From the data below, set down exactly the lines between the one holding "simp only [Nat.testBit_and, Nat.testBit_or]" and the one holding "State.efApply_kept | with_reducible apply Kept.ite | dsimp only", inclusive, and no others.

----------

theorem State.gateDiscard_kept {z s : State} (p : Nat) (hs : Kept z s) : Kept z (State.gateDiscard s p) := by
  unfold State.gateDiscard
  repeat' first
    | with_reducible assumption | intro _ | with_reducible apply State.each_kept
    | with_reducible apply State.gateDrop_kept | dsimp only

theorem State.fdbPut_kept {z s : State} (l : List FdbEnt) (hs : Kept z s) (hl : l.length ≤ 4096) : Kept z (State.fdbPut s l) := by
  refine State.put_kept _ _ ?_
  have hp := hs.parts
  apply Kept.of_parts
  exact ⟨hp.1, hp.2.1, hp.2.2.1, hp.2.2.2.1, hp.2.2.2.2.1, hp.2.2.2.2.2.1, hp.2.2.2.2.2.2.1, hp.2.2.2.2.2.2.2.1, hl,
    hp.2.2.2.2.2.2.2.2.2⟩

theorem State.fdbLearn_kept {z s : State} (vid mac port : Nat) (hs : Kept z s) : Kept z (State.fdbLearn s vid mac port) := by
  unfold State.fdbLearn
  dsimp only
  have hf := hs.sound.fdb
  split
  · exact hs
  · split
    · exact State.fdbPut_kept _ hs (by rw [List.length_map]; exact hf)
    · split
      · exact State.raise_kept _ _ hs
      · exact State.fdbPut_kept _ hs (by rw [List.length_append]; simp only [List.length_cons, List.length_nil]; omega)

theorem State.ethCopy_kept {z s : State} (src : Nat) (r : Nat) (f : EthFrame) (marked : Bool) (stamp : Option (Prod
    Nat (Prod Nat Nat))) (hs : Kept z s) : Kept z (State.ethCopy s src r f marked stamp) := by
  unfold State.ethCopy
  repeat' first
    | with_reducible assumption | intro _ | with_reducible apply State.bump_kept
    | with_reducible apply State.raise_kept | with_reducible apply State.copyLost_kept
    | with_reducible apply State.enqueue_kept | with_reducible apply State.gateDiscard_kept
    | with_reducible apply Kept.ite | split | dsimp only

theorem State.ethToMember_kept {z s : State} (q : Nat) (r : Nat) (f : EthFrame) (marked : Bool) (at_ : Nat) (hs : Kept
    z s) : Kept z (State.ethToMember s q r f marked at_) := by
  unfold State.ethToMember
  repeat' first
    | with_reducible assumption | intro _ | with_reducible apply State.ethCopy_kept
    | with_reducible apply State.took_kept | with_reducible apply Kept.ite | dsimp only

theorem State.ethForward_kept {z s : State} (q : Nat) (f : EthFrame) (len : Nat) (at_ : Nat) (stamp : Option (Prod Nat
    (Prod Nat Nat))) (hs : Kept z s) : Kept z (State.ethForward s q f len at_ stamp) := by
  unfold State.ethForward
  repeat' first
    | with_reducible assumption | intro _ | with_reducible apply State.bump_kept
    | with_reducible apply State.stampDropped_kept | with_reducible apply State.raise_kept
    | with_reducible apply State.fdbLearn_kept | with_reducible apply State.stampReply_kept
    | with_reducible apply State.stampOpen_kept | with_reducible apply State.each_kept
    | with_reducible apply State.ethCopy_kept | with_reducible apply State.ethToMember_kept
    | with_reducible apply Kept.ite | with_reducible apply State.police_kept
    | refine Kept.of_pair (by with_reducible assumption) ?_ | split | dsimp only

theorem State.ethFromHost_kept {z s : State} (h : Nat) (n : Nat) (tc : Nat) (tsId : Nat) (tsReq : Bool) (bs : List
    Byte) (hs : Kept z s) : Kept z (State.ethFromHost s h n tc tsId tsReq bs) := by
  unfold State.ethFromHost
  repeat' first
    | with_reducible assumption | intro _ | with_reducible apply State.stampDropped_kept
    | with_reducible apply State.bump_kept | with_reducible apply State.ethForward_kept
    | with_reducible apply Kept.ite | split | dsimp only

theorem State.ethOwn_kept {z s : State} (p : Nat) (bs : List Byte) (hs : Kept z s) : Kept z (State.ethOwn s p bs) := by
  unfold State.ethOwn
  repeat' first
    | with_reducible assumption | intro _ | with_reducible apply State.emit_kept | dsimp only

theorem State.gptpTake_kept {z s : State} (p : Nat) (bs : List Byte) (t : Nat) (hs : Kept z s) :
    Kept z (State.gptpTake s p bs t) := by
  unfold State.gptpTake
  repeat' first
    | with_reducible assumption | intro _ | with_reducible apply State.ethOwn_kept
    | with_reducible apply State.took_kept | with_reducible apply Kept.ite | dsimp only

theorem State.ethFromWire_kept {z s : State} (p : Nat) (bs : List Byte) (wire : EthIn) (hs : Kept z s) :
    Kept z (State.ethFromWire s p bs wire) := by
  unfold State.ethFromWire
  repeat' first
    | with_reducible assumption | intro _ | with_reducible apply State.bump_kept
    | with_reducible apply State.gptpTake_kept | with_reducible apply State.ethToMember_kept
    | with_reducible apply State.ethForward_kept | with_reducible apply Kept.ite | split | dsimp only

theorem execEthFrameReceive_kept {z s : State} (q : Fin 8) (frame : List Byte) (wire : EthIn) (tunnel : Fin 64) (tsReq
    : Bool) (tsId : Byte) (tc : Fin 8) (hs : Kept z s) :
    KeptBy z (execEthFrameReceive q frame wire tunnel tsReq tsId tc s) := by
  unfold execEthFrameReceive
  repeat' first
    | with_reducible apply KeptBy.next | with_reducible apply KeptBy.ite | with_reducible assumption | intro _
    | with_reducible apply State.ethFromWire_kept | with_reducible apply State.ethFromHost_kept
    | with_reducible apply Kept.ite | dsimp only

----------

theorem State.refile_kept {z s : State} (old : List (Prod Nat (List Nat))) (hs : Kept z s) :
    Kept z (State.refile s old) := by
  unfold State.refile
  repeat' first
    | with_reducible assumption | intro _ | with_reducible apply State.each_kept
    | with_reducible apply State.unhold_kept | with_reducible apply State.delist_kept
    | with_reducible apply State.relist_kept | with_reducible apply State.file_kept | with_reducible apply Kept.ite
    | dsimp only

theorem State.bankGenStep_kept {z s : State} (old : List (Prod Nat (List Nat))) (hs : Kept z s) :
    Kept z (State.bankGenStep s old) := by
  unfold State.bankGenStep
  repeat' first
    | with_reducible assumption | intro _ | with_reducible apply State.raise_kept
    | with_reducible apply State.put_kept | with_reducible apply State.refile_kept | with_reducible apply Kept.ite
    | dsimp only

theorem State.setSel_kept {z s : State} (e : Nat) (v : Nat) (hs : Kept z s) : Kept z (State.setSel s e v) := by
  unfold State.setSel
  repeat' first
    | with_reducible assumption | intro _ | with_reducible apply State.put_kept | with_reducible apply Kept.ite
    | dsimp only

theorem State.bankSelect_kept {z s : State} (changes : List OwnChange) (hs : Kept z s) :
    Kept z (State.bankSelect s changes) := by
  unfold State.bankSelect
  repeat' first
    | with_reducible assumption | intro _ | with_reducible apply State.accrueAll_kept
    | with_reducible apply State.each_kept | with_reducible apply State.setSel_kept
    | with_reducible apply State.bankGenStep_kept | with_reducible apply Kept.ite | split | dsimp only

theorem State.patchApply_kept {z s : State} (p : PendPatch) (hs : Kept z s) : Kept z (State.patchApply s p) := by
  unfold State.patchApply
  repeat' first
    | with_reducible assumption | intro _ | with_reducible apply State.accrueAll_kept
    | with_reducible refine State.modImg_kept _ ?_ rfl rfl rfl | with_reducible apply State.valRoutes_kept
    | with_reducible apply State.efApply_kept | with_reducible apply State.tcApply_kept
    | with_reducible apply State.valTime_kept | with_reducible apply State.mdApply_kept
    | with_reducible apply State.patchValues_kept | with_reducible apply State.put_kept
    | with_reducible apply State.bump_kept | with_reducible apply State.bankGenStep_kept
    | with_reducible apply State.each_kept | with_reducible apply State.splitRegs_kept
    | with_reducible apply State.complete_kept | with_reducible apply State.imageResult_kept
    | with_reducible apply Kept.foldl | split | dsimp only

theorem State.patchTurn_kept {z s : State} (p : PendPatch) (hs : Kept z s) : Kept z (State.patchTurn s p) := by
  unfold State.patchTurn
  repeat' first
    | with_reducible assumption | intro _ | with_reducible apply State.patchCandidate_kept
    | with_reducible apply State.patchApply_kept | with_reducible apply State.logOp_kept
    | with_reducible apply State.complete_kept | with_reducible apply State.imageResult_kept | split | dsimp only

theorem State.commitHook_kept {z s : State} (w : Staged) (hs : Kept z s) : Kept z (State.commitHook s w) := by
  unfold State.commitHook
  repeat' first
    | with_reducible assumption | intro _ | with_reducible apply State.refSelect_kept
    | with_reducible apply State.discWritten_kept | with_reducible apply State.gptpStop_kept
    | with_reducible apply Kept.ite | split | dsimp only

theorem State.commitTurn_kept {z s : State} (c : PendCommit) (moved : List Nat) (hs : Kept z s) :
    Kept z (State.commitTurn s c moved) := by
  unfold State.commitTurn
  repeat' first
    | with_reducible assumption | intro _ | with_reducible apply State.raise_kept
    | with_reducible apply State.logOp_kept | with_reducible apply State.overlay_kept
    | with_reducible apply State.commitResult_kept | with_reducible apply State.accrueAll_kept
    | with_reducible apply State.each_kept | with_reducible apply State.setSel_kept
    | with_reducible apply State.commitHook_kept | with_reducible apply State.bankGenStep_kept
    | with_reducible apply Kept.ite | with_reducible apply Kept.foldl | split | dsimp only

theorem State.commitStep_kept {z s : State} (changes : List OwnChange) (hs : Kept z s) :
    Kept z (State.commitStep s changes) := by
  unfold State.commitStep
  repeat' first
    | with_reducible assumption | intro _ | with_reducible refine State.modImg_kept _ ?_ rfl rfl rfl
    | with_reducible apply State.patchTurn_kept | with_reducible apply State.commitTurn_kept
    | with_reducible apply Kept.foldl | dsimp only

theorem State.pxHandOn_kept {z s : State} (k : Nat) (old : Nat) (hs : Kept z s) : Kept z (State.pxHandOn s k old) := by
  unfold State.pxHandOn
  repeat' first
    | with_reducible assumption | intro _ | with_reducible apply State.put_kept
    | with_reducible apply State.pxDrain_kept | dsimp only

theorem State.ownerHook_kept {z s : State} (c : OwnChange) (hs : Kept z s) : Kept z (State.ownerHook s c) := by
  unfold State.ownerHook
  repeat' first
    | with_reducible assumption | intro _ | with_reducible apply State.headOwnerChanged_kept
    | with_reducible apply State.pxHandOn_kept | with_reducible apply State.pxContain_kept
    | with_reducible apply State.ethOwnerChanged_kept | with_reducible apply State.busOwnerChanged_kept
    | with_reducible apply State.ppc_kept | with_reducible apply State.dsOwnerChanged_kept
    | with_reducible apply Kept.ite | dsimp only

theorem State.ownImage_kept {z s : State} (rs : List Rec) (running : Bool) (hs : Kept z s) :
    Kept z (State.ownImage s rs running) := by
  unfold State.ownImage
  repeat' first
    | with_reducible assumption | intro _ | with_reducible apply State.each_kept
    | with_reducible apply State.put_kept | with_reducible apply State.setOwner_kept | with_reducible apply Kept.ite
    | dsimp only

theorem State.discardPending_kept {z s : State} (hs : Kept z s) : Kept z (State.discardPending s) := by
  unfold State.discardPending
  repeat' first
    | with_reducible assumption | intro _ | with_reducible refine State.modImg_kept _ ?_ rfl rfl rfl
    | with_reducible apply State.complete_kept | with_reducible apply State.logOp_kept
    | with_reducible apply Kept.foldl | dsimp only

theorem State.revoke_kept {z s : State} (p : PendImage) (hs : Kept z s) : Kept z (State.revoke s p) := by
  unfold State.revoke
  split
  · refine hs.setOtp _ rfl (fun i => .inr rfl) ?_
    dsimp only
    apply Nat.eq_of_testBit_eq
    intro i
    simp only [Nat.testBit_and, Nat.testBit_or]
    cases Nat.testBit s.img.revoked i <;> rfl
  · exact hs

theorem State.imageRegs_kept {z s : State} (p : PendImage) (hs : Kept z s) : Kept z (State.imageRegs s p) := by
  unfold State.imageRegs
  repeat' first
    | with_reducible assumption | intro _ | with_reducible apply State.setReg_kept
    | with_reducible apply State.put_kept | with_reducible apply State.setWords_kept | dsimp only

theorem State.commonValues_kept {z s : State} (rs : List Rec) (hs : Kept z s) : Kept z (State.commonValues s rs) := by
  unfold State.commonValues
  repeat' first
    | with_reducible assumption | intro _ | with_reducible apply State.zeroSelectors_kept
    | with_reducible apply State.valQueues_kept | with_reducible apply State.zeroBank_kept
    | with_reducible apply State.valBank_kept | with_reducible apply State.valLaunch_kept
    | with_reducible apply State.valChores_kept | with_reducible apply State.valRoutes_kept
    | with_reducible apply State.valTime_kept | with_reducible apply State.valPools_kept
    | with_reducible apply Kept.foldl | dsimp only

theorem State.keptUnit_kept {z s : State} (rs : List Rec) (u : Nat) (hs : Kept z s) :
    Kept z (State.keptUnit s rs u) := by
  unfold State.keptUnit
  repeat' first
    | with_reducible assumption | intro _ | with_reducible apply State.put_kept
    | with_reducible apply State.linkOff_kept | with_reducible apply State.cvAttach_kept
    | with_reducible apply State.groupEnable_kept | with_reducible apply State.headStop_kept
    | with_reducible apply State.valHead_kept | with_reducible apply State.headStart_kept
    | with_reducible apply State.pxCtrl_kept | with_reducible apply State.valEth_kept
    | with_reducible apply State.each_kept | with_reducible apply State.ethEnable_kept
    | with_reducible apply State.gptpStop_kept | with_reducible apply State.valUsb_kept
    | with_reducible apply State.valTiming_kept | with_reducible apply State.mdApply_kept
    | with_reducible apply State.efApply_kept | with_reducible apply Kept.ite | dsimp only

----------

● **Output for this task**:
    simp only [Nat.testBit_and, Nat.testBit_or]
    cases Nat.testBit s.img.revoked i <;> rfl
  · exact hs

theorem State.imageRegs_kept {z s : State} (p : PendImage) (hs : Kept z s) : Kept z (State.imageRegs s p) := by
  unfold State.imageRegs
  repeat' first
    | with_reducible assumption | intro _ | with_reducible apply State.setReg_kept
    | with_reducible apply State.put_kept | with_reducible apply State.setWords_kept | dsimp only

theorem State.commonValues_kept {z s : State} (rs : List Rec) (hs : Kept z s) : Kept z (State.commonValues s rs) := by
  unfold State.commonValues
  repeat' first
    | with_reducible assumption | intro _ | with_reducible apply State.zeroSelectors_kept
    | with_reducible apply State.valQueues_kept | with_reducible apply State.zeroBank_kept
    | with_reducible apply State.valBank_kept | with_reducible apply State.valLaunch_kept
    | with_reducible apply State.valChores_kept | with_reducible apply State.valRoutes_kept
    | with_reducible apply State.valTime_kept | with_reducible apply State.valPools_kept
    | with_reducible apply Kept.foldl | dsimp only

theorem State.keptUnit_kept {z s : State} (rs : List Rec) (u : Nat) (hs : Kept z s) :
    Kept z (State.keptUnit s rs u) := by
  unfold State.keptUnit
  repeat' first
    | with_reducible assumption | intro _ | with_reducible apply State.put_kept
    | with_reducible apply State.linkOff_kept | with_reducible apply State.cvAttach_kept
    | with_reducible apply State.groupEnable_kept | with_reducible apply State.headStop_kept
    | with_reducible apply State.valHead_kept | with_reducible apply State.headStart_kept
    | with_reducible apply State.pxCtrl_kept | with_reducible apply State.valEth_kept
    | with_reducible apply State.each_kept | with_reducible apply State.ethEnable_kept
    | with_reducible apply State.gptpStop_kept | with_reducible apply State.valUsb_kept
    | with_reducible apply State.valTiming_kept | with_reducible apply State.mdApply_kept
    | with_reducible apply State.efApply_kept | with_reducible apply Kept.ite | dsimp only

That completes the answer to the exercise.